To develop national strategies, First Marine International (FMI) has created a national capacity model. This is a digital twin of the industry where simulations can be run to understand the optimal way to allocate facilities and resources. Through this approach, the requirement for the investment is validated at a national level by showing that it best serves the long-term needs of the nation.
No investment is an island
Instead of identifying investments for individual programs or markets, investments identified as part of a strategic shipyard plan allow returns to be calculated over longer periods. Taking a longer-term view encourages flexibility to be considered in an investment’s specification and positioning on site. This, in turn, helps to mitigate against costly redevelopment or additional investments being required.
FMI develops phased long-range facilities plans which examine different future demand scenarios and then produce a development roadmap to meet different and sometime conflicting long-term requirements of the site.
The right shipyard site and location is key
Selecting the right shipyard site has the potential to halve the required CAPEX and improve OPEX. This can be achieved through identifying the site with the lowest non-value-added costs (dredging etc.) and choosing a local area where existing capability can be leveraged (workforce, supporting industry etc).
To achieve this, FMI uses a proprietary site selection tool with established criteria and a weighted scoring system. This allows multiple sites to be evaluated quickly and provides traceability and justification of the decisions made.
Optimising shipyard layout to reduce CAPEX and OPEX
An optimised waterfront and landside layout will reduce initial capital expenditure and long-term operational expenditure whilst meeting performance objectives. It is important to try and leverage a site’s natural characteristics when refining overall shape and orientation. These factors are also considered in the positioning, sizing, and flow of the production facilities.
The right solution can also help to reduce risk and deliver savings throughout a shipyard’s operational lifetime. An optimal design solution has the potential to save the operator money and enhance productivity over a period of 40 years or more.
At FMI, we use our expertise and proprietary tools to develop our own layouts and review third party layouts and adapt them to reduce CAPEX while increasing capacity and revenue. In our experience, such reviews provide reassurance that a facility is well designed or, where significant optimisation is possible, savings of up to 25% of the CAPEX have been achieved.

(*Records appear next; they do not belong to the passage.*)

-- ==== Sys2Proof/Laws/OnlyComplete.lean ====
section
/-!
SUPPORT. Which parts of the state the operations of Machine/Complete.lean may change (Safety.lean).
-/
namespace Sys2Proof.Machine

open Sys2Proof

theorem State.setSq_only {p : Parts} {s t : State} {n : Nat} {v : SqSt} (hq : Parts.le { sq := true } p = true) (h : Only p s t) : Only p s (State.setSq t n v) := by
  refine Only.step hq h ?_
  unfold State.setSq
  repeat' first
    | with_reducible exact Only.refl _ _
    | ((with_reducible refine Parts.leq ?_); rfl)
    | simp (disch := with_unfolding_all (apply Parts.same; apply Eq.refl)) only [Only.set_iff]

theorem State.ringWrite_only {p : Parts} {s t : State} {who : Master} {loc : Bool} {addr : Nat} {d : List Byte} (hq : Parts.le ((Parts.report.or Parts.memory).or { hostW := true, heldWr := true, order := true, fab := true, tor := true, arr := true }) p = true) (h : Only p s t) : Only p s (State.ringWrite t who loc addr d) := by
  refine Only.step hq h ?_
  unfold State.ringWrite
  try dsimp -zeta only
  repeat' first
    | with_reducible assumption
    | with_reducible exact Only.refl _ _
    | ((with_reducible refine Parts.leq ?_); rfl)
    | with_reducible apply State.gwrite_only
    | with_reducible apply State.hostWrite_only
    | (extract_lets +onlyGivenNames x; first
        | (refine Only.cut (p := ((Parts.report.or Parts.memory).or { hostW := true, heldWr := true, order := true, fab := true, tor := true, arr := true })) (s := t) (x := x) (fun hx => ?_) ?_; clear_value x; revert x; intro y hy; rotate_left; unfold x; clear x)
        | (refine Only.cut1 (p := ((Parts.report.or Parts.memory).or { hostW := true, heldWr := true, order := true, fab := true, tor := true, arr := true })) (s := t) (x := x) (fun hx => ?_) ?_; clear_value x; revert x; intro y hy; rotate_left; unfold x; clear x)
        | (refine Only.cut2 (p := ((Parts.report.or Parts.memory).or { hostW := true, heldWr := true, order := true, fab := true, tor := true, arr := true })) (s := t) (x := x) (fun hx => ?_) ?_; clear_value x; revert x; intro y hy; rotate_left; unfold x; clear x)
        | (revert x; intro y))
    | simp (disch := with_unfolding_all (apply Parts.same; apply Eq.refl)) only [Only.set_iff]
    | with_reducible apply Only.foldl
    | with_reducible apply Only.foldl_fst
    | (refine Only.of_fst ‹_ = _› ?_)
    | (refine Only.of_snd ‹_ = _› ?_)
    | split
    | (intro)

theorem State.msixSend_only {p : Parts} {s t : State} {v : Nat} (hq : Parts.le { pcie := true, out := true } p = true) (h : Only p s t) : Only p s (State.msixSend t v) := by
  refine Only.step hq h ?_
  unfold State.msixSend
  repeat' first
    | with_reducible exact Only.refl _ _
    | ((with_reducible refine Parts.leq ?_); rfl)
    | with_reducible apply State.emit_only
    | simp (disch := with_unfolding_all (apply Parts.same; apply Eq.refl)) only [Only.set_iff]
    | split

theorem State.putRecord_only {p : Parts} {s t : State} {who : Master} {m : Nat} {seq : Nat} {step : Nat} {d : Done} {irq : Bool} (hq : Parts.le ((Parts.report.or Parts.memory).or { hostW := true, pcie := true, heldWr := true, order := true, fab := true, tor := true, arr := true }) p = true) (h : Only p s t) : Only p s (State.putRecord t who m seq step d irq) := by
  refine Only.step hq h ?_
  unfold State.putRecord
  try dsimp -zeta only
  repeat' first
    | with_reducible assumption
    | with_reducible exact Only.refl _ _
    | ((with_reducible refine Parts.leq ?_); rfl)
    | with_reducible apply State.ringWrite_only
    | with_reducible apply State.count_only
    | with_reducible apply State.msixSend_only
    | with_reducible apply State.bump_only
    | (extract_lets +onlyGivenNames x; first
        | (refine Only.cut (p := ((Parts.report.or Parts.memory).or { hostW := true, pcie := true, heldWr := true, order := true, fab := true, tor := true, arr := true })) (s := t) (x := x) (fun hx => ?_) ?_; clear_value x; revert x; intro y hy; rotate_left; unfold x; clear x)
        | (refine Only.cut1 (p := ((Parts.report.or Parts.memory).or { hostW := true, pcie := true, heldWr := true, order := true, fab := true, tor := true, arr := true })) (s := t) (x := x) (fun hx => ?_) ?_; clear_value x; revert x; intro y hy; rotate_left; unfold x; clear x)
        | (refine Only.cut2 (p := ((Parts.report.or Parts.memory).or { hostW := true, pcie := true, heldWr := true, order := true, fab := true, tor := true, arr := true })) (s := t) (x := x) (fun hx => ?_) ?_; clear_value x; revert x; intro y hy; rotate_left; unfold x; clear x)
        | (revert x; intro y))
    | simp (disch := with_unfolding_all (apply Parts.same; apply Eq.refl)) only [Only.set_iff]
    | with_reducible apply Only.foldl
    | with_reducible apply Only.foldl_fst
    | (refine Only.of_fst ‹_ = _› ?_)
    | (refine Only.of_snd ‹_ = _› ?_)
    | split
    | (intro)

theorem State.sendEvent_only {p : Parts} {s t : State} {n : Nat} {poison : Bool} {by_ : Nat} (hq : Parts.le { regs := true, sq := true } p = true) (h : Only p s t) : Only p s (State.sendEvent t n poison by_) := by
  refine Only.step hq h ?_
  unfold State.sendEvent
  repeat' first
    | with_reducible assumption
    | with_reducible exact Only.refl _ _
    | ((with_reducible refine Parts.leq ?_); rfl)
    | with_reducible apply State.fput_only
    | with_reducible apply State.setSq_only
    | (extract_lets +onlyGivenNames x; first
        | (refine Only.cut (p := { regs := true, sq := true }) (s := t) (x := x) (fun hx => ?_) ?_; clear_value x; revert x; intro y hy; rotate_left; unfold x; clear x)
        | (revert x; intro y))
    | split

theorem State.reserve_only {p : Parts} {s t : State} {m : Nat} {k : Nat} (hq : Parts.le { regs := true } p = true) (h : Only p s t) : Only p s (State.reserve t m k) := by
  refine Only.step hq h ?_
  unfold State.reserve
  repeat' first
    | with_reducible exact Only.refl _ _
    | ((with_reducible refine Parts.leq ?_); rfl)
    | with_reducible apply State.bump_only

theorem State.release_only {p : Parts} {s t : State} {m : Nat} {k : Nat} (hq : Parts.le { regs := true } p = true) (h : Only p s t) : Only p s (State.release t m k) := by
  refine Only.step hq h ?_
  unfold State.release
  repeat' first
    | with_reducible exact Only.refl _ _
    | ((with_reducible refine Parts.leq ?_); rfl)
    | with_reducible apply State.lower_only

theorem State.complete_only {p : Parts} {s t : State} {n : Nat} {bytes : List Byte} {seq : Nat} {slots : Nat} {keep : Nat} {d : Done} (hq : Parts.le ((Parts.report.or Parts.memory).or { hostW := true, sq := true, pcie := true, heldWr := true, order := true, fab := true, tor := true, arr := true }) p = true) (h : Only p s t) : Only p s (State.complete t n bytes seq slots keep d) := by
  refine Only.step hq h ?_
  unfold State.complete
  try dsimp -zeta only
  repeat' first
    | with_reducible assumption
    | with_reducible exact Only.refl _ _
    | ((with_reducible refine Parts.leq ?_); rfl)
    | with_reducible apply State.putRecord_only
    | with_reducible apply State.release_only
    | with_reducible apply State.sendEvent_only
    | (extract_lets +onlyGivenNames x; first
        | (refine Only.cut (p := ((Parts.report.or Parts.memory).or { hostW := true, sq := true, pcie := true, heldWr := true, order := true, fab := true, tor := true, arr := true })) (s := t) (x := x) (fun hx => ?_) ?_; clear_value x; revert x; intro y hy; rotate_left; unfold x; clear x)
        | (refine Only.cut1 (p := ((Parts.report.or Parts.memory).or { hostW := true, sq := true, pcie := true, heldWr := true, order := true, fab := true, tor := true, arr := true })) (s := t) (x := x) (fun hx => ?_) ?_; clear_value x; revert x; intro y hy; rotate_left; unfold x; clear x)
        | (refine Only.cut2 (p := ((Parts.report.or Parts.memory).or { hostW := true, sq := true, pcie := true, heldWr := true, order := true, fab := true, tor := true, arr := true })) (s := t) (x := x) (fun hx => ?_) ?_; clear_value x; revert x; intro y hy; rotate_left; unfold x; clear x)
        | (revert x; intro y))
    | simp (disch := with_unfolding_all (apply Parts.same; apply Eq.refl)) only [Only.set_iff]
    | with_reducible apply Only.foldl
    | with_reducible apply Only.foldl_fst
    | (refine Only.of_fst ‹_ = _› ?_)
    | (refine Only.of_snd ‹_ = _› ?_)
    | split
    | (intro)

theorem State.completeFetched_only {p : Parts} {s t : State} {n : Nat} {f : Fetched} {d : Done} (hq : Parts.le ((Parts.report.or Parts.memory).or { hostW := true, sq := true, pcie := true, heldWr := true, order := true, fab := true, tor := true, arr := true }) p = true) (h : Only p s t) : Only p s (State.completeFetched t n f d) := by
  refine Only.step hq h ?_
  unfold State.completeFetched
  try dsimp -zeta only
  repeat' first
    | with_reducible assumption
    | with_reducible exact Only.refl _ _
    | ((with_reducible refine Parts.leq ?_); rfl)
    | with_reducible apply State.complete_only
    | (extract_lets +onlyGivenNames x; first
        | (refine Only.cut (p := ((Parts.report.or Parts.memory).or { hostW := true, sq := true, pcie := true, heldWr := true, order := true, fab := true, tor := true, arr := true })) (s := t) (x := x) (fun hx => ?_) ?_; clear_value x; revert x; intro y hy; rotate_left; unfold x; clear x)
        | (refine Only.cut1 (p := ((Parts.report.or Parts.memory).or { hostW := true, sq := true, pcie := true, heldWr := true, order := true, fab := true, tor := true, arr := true })) (s := t) (x := x) (fun hx => ?_) ?_; clear_value x; revert x; intro y hy; rotate_left; unfold x; clear x)
        | (refine Only.cut2 (p := ((Parts.report.or Parts.memory).or { hostW := true, sq := true, pcie := true, heldWr := true, order := true, fab := true, tor := true, arr := true })) (s := t) (x := x) (fun hx => ?_) ?_; clear_value x; revert x; intro y hy; rotate_left; unfold x; clear x)
        | (revert x; intro y))
    | simp (disch := with_unfolding_all (apply Parts.same; apply Eq.refl)) only [Only.set_iff]
    | with_reducible apply Only.foldl
    | with_reducible apply Only.foldl_fst
    | (refine Only.of_fst ‹_ = _› ?_)
    | (refine Only.of_snd ‹_ = _› ?_)
    | split
    | (intro)

theorem State.updStarted_only {p : Parts} {s t : State} {n : Nat} {seq : Nat} {f : Started → Started} (hq : Parts.le { started := true } p = true) (h : Only p s t) : Only p s (State.updStarted t n seq f) := by
  refine Only.step hq h ?_
  unfold State.updStarted
  repeat' first
    | with_reducible exact Only.refl _ _
    | ((with_reducible refine Parts.leq ?_); rfl)
    | simp (disch := with_unfolding_all (apply Parts.same; apply Eq.refl)) only [Only.set_iff]

theorem State.answeredTimed_only {p : Parts} {s t : State} {tag : Nat} (hq : Parts.le { started := true, flt := true } p = true) (h : Only p s t) : Only p s (State.answeredTimed t tag) := by
  refine Only.step hq h ?_
  unfold State.answeredTimed
  try dsimp -zeta only
  repeat' first
    | with_reducible assumption
    | with_reducible exact Only.refl _ _
    | ((with_reducible refine Parts.leq ?_); rfl)
    | with_reducible apply State.updStarted_only
    | (extract_lets +onlyGivenNames x; first
        | (refine Only.cut (p := { started := true, flt := true }) (s := t) (x := x) (fun hx => ?_) ?_; clear_value x; revert x; intro y hy; rotate_left; unfold x; clear x)
        | (refine Only.cut1 (p := { started := true, flt := true }) (s := t) (x := x) (fun hx => ?_) ?_; clear_value x; revert x; intro y hy; rotate_left; unfold x; clear x)
        | (refine Only.cut2 (p := { started := true, flt := true }) (s := t) (x := x) (fun hx => ?_) ?_; clear_value x; revert x; intro y hy; rotate_left; unfold x; clear x)
        | (revert x; intro y))
    | simp (disch := with_unfolding_all (apply Parts.same; apply Eq.refl)) only [Only.set_iff]
    | with_reducible apply Only.foldl
    | with_reducible apply Only.foldl_fst
    | (refine Only.of_fst ‹_ = _› ?_)
    | (refine Only.of_snd ‹_ = _› ?_)
    | split
    | (intro)

theorem State.setDone_only {p : Parts} {s t : State} {n : Nat} {seq : Nat} {d : Done} (hq : Parts.le { started := true } p = true) (h : Only p s t) : Only p s (State.setDone t n seq d) := by
  refine Only.step hq h ?_
  unfold State.setDone
  repeat' first
    | with_reducible exact Only.refl _ _
    | ((with_reducible refine Parts.leq ?_); rfl)
    | with_reducible apply State.updStarted_only

end Sys2Proof.Machine
end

FMI's approach to shipyard design centers on operational performance
Adopting the right processes and practices for success
To ensure that the shipyard can achieve the target level of performance, the entire design, including its production and pre-production process and practices, must be optimised from the outset. A well-structured operational framework optimises productivity and ensures the optimal use of the shipyard’s facilities and resources.
Optimising shipyard performance to achieve market success requires the adoption of industry practices that are carefully aligned with the shipyard's specific characteristics and requirements.
Through target ship cost structure analysis, and by leveraging its proprietary benchmarking and capabilities assessment tools, FMI identifies and recommends the most suitable industry practices. These include its cost base, product mix, throughput, and the size, skill level, and experience of its workforce. In addition to facilitating market success, this approach ensures sustainable improvements and long-term operational competitiveness.
Proof of concept, optimisation and on-going analysis
A digital twin of the shipyard provides a means to test the shipyard design before construction starts. Although the FMI design tools form a deterministic digital model of the shipyard design, it is often useful to test the effect of variability by incorporating a Montecarlo simulation into our models. A graphical interface illustrating how the shipyard operates can also be a useful aid assisting approvers understand the shipyard’s processes. We provide all of these in partnership with out in-house specialist team using our own simulation software called Witness.